- Born: Sekondi-Takoradi
- Occupation: Communication Specialist

= Esther Cobbah =

Ghanaian communication specialist

Esther Ambah Numaba Cobbah is a Ghanaian communication specialist. In 2022 she won the Woman of the Year award at the Ghana Outstanding Women Awards event. She is the founder of Strategic Communications Africa Limited (Stratcomm Africa) and the president of the International Public Relations Association (IPRA). She authored the book Dare to Be.

== Early life and education ==
Cobbah was born in Sekondi, in the Western Region of Ghana. She attended primary school in Komenda in the Central region of Ghana, after her parents settled there. She attended Wesley Girl's High School. Cobbah is a graduate of the University of Ghana, Legon, as well as Cornell University in New York.

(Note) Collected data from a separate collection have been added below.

-- ==== Sys2Proof/Machine/RegMap.lean ====
section
/-!
DEFINITION. The register map: one row for every register that spec/17_register_map.md and the field tables of
the chapters give, with its BAR0 offset, how many there are and how far apart, which select or requester banks
it (R36, R424, R426), the value of the whole register after power-up, reset and restart (R428), and its fields
with their access types (R7). Bits in no field are reserved (R6).
-/

namespace Sys2Proof.Machine

/-- The access types of Table: Access types (R7). -/
inductive Acc where
  | rw | ro | wo | w1c | w1s | rc | rwt
  deriving DecidableEq, Repr

/-- What names the instance of a register that an access reaches: nothing (a device-level register), the
requester itself (R426), a select register (R424), or a sub-index register (17_register_map, Decoding). -/
inductive Bank where
  | dev | req | chan | oct | queue | peg | memch | ring | meter | lane | reqChan
  | fltSrc | fltInst | event | task | logEntry
  deriving DecidableEq, Repr

/-- One row of the register map. -/
structure RegRow where
  name : String
  base : Nat
  n1 : Nat
  s1 : Nat
  n2 : Nat
  s2 : Nat
  bank : Bank
  reset : Nat
  flds : List (Nat × Nat × Acc)
  deriving DecidableEq, Repr

def reg1 (name : String) (base : Nat) (bank : Bank) (reset : Nat) (flds : List (Nat × Nat × Acc)) : RegRow :=
  { name, base, n1 := 1, s1 := 0x100000, n2 := 1, s2 := 0x100000, bank, reset, flds }

def regN (name : String) (base n s : Nat) (bank : Bank) (reset : Nat) (flds : List (Nat × Nat × Acc)) : RegRow :=
  { name, base, n1 := n, s1 := s, n2 := 1, s2 := 0x100000, bank, reset, flds }

def regNM (name : String) (base n1 s1 n2 s2 : Nat) (bank : Bank) (reset : Nat)
    (flds : List (Nat × Nat × Acc)) : RegRow :=
  { name, base, n1, s1, n2, s2, bank, reset, flds }

/-- Registers of BAR0 region 0x0. -/
def regs0_0 : List RegRow := [
  reg1 "DEV_ID" 0x0 .dev 0x64404D00 [(31, 16, .ro), (15, 8, .ro)],
  reg1 "DEV_STEP" 0x4 .dev 0x0 [(7, 4, .ro), (3, 0, .ro)],
  reg1 "DEV_WHOAMI" 0x8 .dev 0x0 [(4, 0, .ro)],
  reg1 "DEV_TICK_LO" 0x10 .dev 0x0 [(31, 0, .ro)],
  reg1 "DEV_TICK_HI" 0x14 .req 0x0 [(15, 0, .ro)],
  reg1 "DEV_TICK_STEPS" 0x18 .dev 0x0 [(15, 0, .rc)],
  reg1 "TICK_COMMIT" 0x100 .req 0x0 [(17, 17, .wo), (16, 16, .wo), (15, 8, .wo), (0, 0, .wo)],
  reg1 "TICK_COMMIT_CHM0" 0x104 .req 0x0 [(31, 0, .rw)],
  reg1 "TICK_COMMIT_CHM1" 0x108 .req 0x0 [(31, 0, .rw)],
  reg1 "TICK_COMMIT_STAT" 0x10C .req 0x0 [(31, 31, .ro), (30, 30, .ro), (23, 16, .ro), (15, 8, .ro), (7, 0, .ro)],
  reg1 "TICK_COMMIT_TICK" 0x110 .req 0x0 [(31, 0, .ro)],
  reg1 "DEV_DESC_FULL" 0x200 .dev 0x0 [(31, 0, .rc)]]

/-- Registers of BAR0 region 0x1. -/
def regs1_0 : List RegRow := [
  reg1 "IMG_STAT" 0x10000 .dev 0x0 [(31, 28, .ro), (27, 27, .ro), (26, 26, .ro), (25, 25, .ro), (22, 16, .ro), (14, 8, .ro)],
  reg1 "IMG_CAUSE" 0x10004 .dev 0x909 [(15, 8, .ro), (7, 0, .ro)],
  reg1 "IMG_BUILD" 0x10008 .dev 0x0 [(31, 0, .ro)],
  reg1 "IMG_FUSE_CTL" 0x1000C .dev 0x0 [(31, 31, .wo), (30, 30, .ro), (29, 29, .ro)],
  reg1 "IMG_VERIFY" 0x10010 .dev 0x0 [(31, 31, .wo), (30, 30, .ro), (29, 29, .ro), (28, 28, .rw), (22, 16, .ro), (7, 0, .ro)],
  reg1 "IMG_CTL" 0x10014 .dev 0x0 [(31, 31, .wo), (7, 0, .wo)],
  reg1 "IMG_REC_SKIP" 0x10018 .dev 0x0 [(31, 0, .ro)],
  reg1 "IMG_RDIG_CNT_LO" 0x1001C .req 0x0 [(31, 0, .ro)],
  reg1 "IMG_RDIG_CNT_HI" 0x10020 .req 0x0 [(31, 0, .ro)],
  regN "IMG_MDIG_Wk" 0x10040 16 4 .dev 0x0 [(31, 0, .ro)],
  regN "IMG_RDIG_Wk" 0x10080 16 4 .req 0x0 [(31, 0, .ro)],
  reg1 "IMG_FL_CTL" 0x10100 .dev 0x0 [(31, 31, .wo), (30, 30, .ro), (29, 29, .ro), (28, 27, .rw), (7, 0, .rw)],
  reg1 "IMG_FL_ADDR" 0x10104 .dev 0x0 [(31, 0, .rw)],
  regN "IMG_FL_BUF" 0x10200 64 4 .dev 0x0 [(31, 0, .rw)],
  reg1 "IMG_ATT_CTL" 0x10300 .req 0x0 [(31, 31, .wo), (30, 30, .ro), (29, 29, .ro)],
  regN "IMG_ATT_NONCE_Wk" 0x10304 8 4 .req 0x0 [(31, 0, .rw)],
  regN "IMG_ATT_BIND_Wk" 0x10324 16 4 .req 0x0 [(31, 0, .rw)],
  regN "IMG_ATT_BUF" 0x11000 1239 4 .req 0x0 [(31, 0, .ro)],
  regN "IMG_IDC_BUF" 0x13000 1809 4 .dev 0x0 [(31, 0, .ro)]]

/-- Registers of BAR0 region 0x2. -/
def regs2_0 : List RegRow := [
  reg1 "PWR_FEED_STAT" 0x20000 .dev 0x0 [(31, 31, .ro), (30, 30, .ro), (29, 29, .ro), (28, 28, .ro), (27, 27, .ro), (15, 0, .ro)],
  reg1 "PWR_FEED_V" 0x20004 .dev 0x0 [(31, 16, .ro), (15, 0, .ro)],
  reg1 "PWR_FEED_CFG" 0x20008 .dev 0xA [(7, 0, .rwt)],
  reg1 "PWR_FEED_SW" 0x2000C .dev 0x0 [(31, 0, .rc)],
  reg1 "PWR_INPUT" 0x20010 .dev 0x0 [(31, 16, .rc), (15, 0, .ro)],
  reg1 "PWR_RET_FAIL" 0x20014 .dev 0x0 [(31, 0, .w1c)],
  reg1 "PWR_SLEEP_DROP" 0x20018 .dev 0x0 [(31, 0, .rc)],
  reg1 "PWR_DS_CTL" 0x20020 .dev 0x0 [(31, 31, .wo), (18, 16, .ro), (1, 0, .ro)],
  reg1 "PWR_VETO" 0x20024 .dev 0x0 [(5, 0, .rw)],
  regNM "PWR_ACCT_Ss_Kk" 0x20400 8 64 16 4 .dev 0x0 [(31, 0, .rc)]]

/-- Registers of BAR0 region 0x3. -/
def regs3_0 : List RegRow := [
  reg1 "PEGSEL" 0x30000 .req 0x0 [(3, 0, .rw)],
  reg1 "PEG_CTL" 0x30100 .peg 0x0 [(31, 31, .wo), (30, 30, .wo), (29, 29, .wo)],
  reg1 "PEG_CAP_SL" 0x30104 .req 0x0 [(31, 0, .ro)],
  reg1 "PEG_CAP_SH" 0x30108 .req 0x0 [(15, 0, .ro)],
  reg1 "PEG_CAP_NS" 0x3010C .req 0x0 [(29, 0, .ro)],
  reg1 "PEG_CAP_FR" 0x30110 .req 0x0 [(15, 0, .ro)],
  reg1 "PEG_CAP0_SL" 0x30114 .req 0x0 [(31, 0, .ro)],
  reg1 "PEG_CAP0_SH" 0x30118 .req 0x0 [(15, 0, .ro)],
  reg1 "PEG_CAP0_NS" 0x3011C .req 0x0 [(29, 0, .ro)],
  reg1 "PEG_CAP0_FR" 0x30120 .req 0x0 [(15, 0, .ro)],
  reg1 "PEG_SET_SL" 0x30124 .req 0x0 [(31, 0, .rw)],
  reg1 "PEG_SET_SH" 0x30128 .req 0x0 [(15, 0, .rw)],
  reg1 "PEG_SET_NS" 0x3012C .req 0x0 [(29, 0, .rw)],
  reg1 "PEG_RATE_SET" 0x30130 .peg 0x0 [(31, 0, .rwt)],
  reg1 "PEG_RATE_NOW" 0x30134 .peg 0x0 [(31, 0, .ro)],
  reg1 "PEG_SRV_CFG" 0x30138 .peg 0x40001000 [(31, 31, .rwt), (30, 30, .rwt), (29, 29, .rwt), (28, 26, .rwt), (25, 20, .rwt), (15, 8, .rwt)],
  reg1 "PEG_SRV_KP" 0x3013C .peg 0x8000 [(31, 0, .rwt)],
  reg1 "PEG_SRV_KI" 0x30140 .peg 0x800 [(31, 0, .rwt)],
  reg1 "PEG_SRV_THR" 0x30144 .peg 0x3E80032 [(31, 16, .rwt), (15, 0, .rwt)],
  reg1 "PEG_SRV_TMO" 0x30148 .peg 0x1E848 [(19, 0, .rwt)],
  reg1 "PEG_SRV_FWOFS_LO" 0x3014C .peg 0x0 [(31, 0, .rw)],
  reg1 "PEG_SRV_FWOFS_HI" 0x30150 .peg 0x0 [(31, 0, .rw)],
  reg1 "PEG_SRV_STAT" 0x30154 .peg 0x0 [(31, 30, .ro), (29, 29, .ro), (28, 28, .ro)],
  reg1 "PEG_SRV_LAST" 0x30158 .peg 0x0 [(31, 0, .ro)],
  reg1 "PEG_SRV_INTEG" 0x3015C .peg 0x0 [(31, 0, .ro)]]

/-- Registers of BAR0 region 0x3. -/
def regs3_1 : List RegRow := [
  reg1 "PEG_SRV_STEPS" 0x30160 .peg 0x0 [(31, 0, .rc)],
  reg1 "PEG_SRV_SAMPLES" 0x30164 .peg 0x0 [(31, 0, .rc)],
  regN "PEG_PPSIN_CFG_Ii" 0x30800 2 32 .dev 0x0 [(31, 31, .rwt), (30, 30, .rwt), (29, 26, .rwt)],
  regN "PEG_PPSIN_DLY_Ii" 0x30804 2 32 .dev 0x0 [(31, 0, .rwt)],
  regN "PEG_PPSIN_STAT_Ii" 0x30808 2 32 .dev 0x0 [(31, 31, .ro)],
  regN "PEG_PPSIN_EXTRA_Ii" 0x3080C 2 32 .dev 0x0 [(31, 0, .rc)],
  regN "PEG_PPSIN_EDGE_SL_Ii" 0x30810 2 32 .dev 0x0 [(31, 0, .ro)],
  regN "PEG_PPSIN_EDGE_SH_Ii" 0x30814 2 32 .dev 0x0 [(15, 0, .ro)],
  regN "PEG_PPSIN_EDGE_NS_Ii" 0x30818 2 32 .dev 0x0 [(29, 0, .ro)],
  regN "PEG_PPSOUT_CFG_Oo" 0x30840 2 16 .dev 0x100186A0 [(31, 31, .rwt), (30, 30, .rwt), (29, 28, .rwt), (27, 24, .rwt), (23, 0, .rwt)],
  regN "PEG_PPSOUT_OFS_Oo" 0x30844 2 16 .dev 0x0 [(29, 0, .rwt)],
  regN "PEG_PPSOUT_CAL_Oo" 0x30848 2 16 .dev 0x0 [(15, 0, .rwt)],
  reg1 "PEG_TOD_CFG" 0x30860 .dev 0x20A0000 [(31, 31, .rwt), (30, 30, .rwt), (29, 29, .rwt), (28, 28, .rwt), (27, 27, .rwt), (25, 24, .rwt), (23, 16, .rwt)],
  reg1 "PEG_TOD_OUT" 0x30864 .dev 0x250000 [(31, 16, .rw), (15, 8, .rw), (1, 0, .rw)],
  regN "PEG_TOD_INk" 0x30868 4 4 .dev 0x0 [(31, 0, .ro)],
  reg1 "PEG_TOD_STAT" 0x30878 .dev 0x0 [(31, 31, .w1c), (30, 30, .ro)],
  reg1 "PEG_TOD_ERR" 0x3087C .dev 0x0 [(31, 0, .rc)],
  reg1 "PEG_TOD_STEPS" 0x30880 .dev 0x0 [(31, 0, .rc)],
  reg1 "PEG_REF_CFG" 0x30890 .dev 0xA0000000 [(31, 31, .rwt), (30, 30, .rwt), (29, 29, .rwt)],
  reg1 "PEG_REF_STAT" 0x30894 .dev 0x0 [(31, 30, .ro), (29, 29, .ro), (28, 28, .ro), (27, 27, .ro)],
  reg1 "PEG_REF_SW" 0x30898 .dev 0x0 [(31, 0, .rc)]]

== Recognition and awards ==

- Best communication Entrepreneur of the Year (2011)
- Chartered Institute of Marketing Ghana (CIMG) Marketing Woman of the Year (2012)
- Outstanding Corporate Woman of the Year at the 2013 Ghana Women's Awards
- Institute of Public Relations Ghana, Public Relations Personality of the Year (2013)
- Public Relations Consultancy of the Year 2013 Award (Stratcomm Africa)
- Outstanding woman of the year at GOWA, 2022

== Personal life ==
She is married to lawyer Tsatsu Tsikata.